-- ==== Sys2Proof/Machine/Alu.lean ====
section
/-! DEFINITION. The ALU and MULTIPLY (43_alu.md R120 to R124). -/

namespace Sys2Proof.Machine

/-- The ALU's operations: only multiply (43_alu.md R124). -/
inductive AluOp where
  | mul
  deriving DecidableEq, Repr

/-- `alu(operation, valueA, valueB)`, a pure computation on two bytes (43_alu.md R120): the exact product
modulo 256, silently (R122, R123). -/
def alu (op : AluOp) (a b : Byte) : Byte :=
  match op with
  | .mul => trunc8 (a.toNat * b.toNat)

/-- MULTIPLY: `x[rA] <- ALU(MUL, x[rA], x[rB])` (43_alu.md R121). -/
def execMultiply (rA rB : Byte) (s : State) : Host.Outcome State Fault Refusal :=
  s.commit do
    let a ← s.regSel 1 rA
    let b ← s.regSel 2 rB
    pure ((s.setReg a (alu .mul (s.reg a) (s.reg b))).advance Handler.multiply.width)

end Sys2Proof.Machine
end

About this exercise: Take exactly the lines from the one containing "the exact product" through the one containing "(a.toNat * b.toNat)" in the data above, and output them with nothing added.

Output for this task:
/-- `alu(operation, valueA, valueB)`, a pure computation on two bytes (43_alu.md R120): the exact product
modulo 256, silently (R122, R123). -/
def alu (op : AluOp) (a b : Byte) : Byte :=
  match op with
  | .mul => trunc8 (a.toNat * b.toNat)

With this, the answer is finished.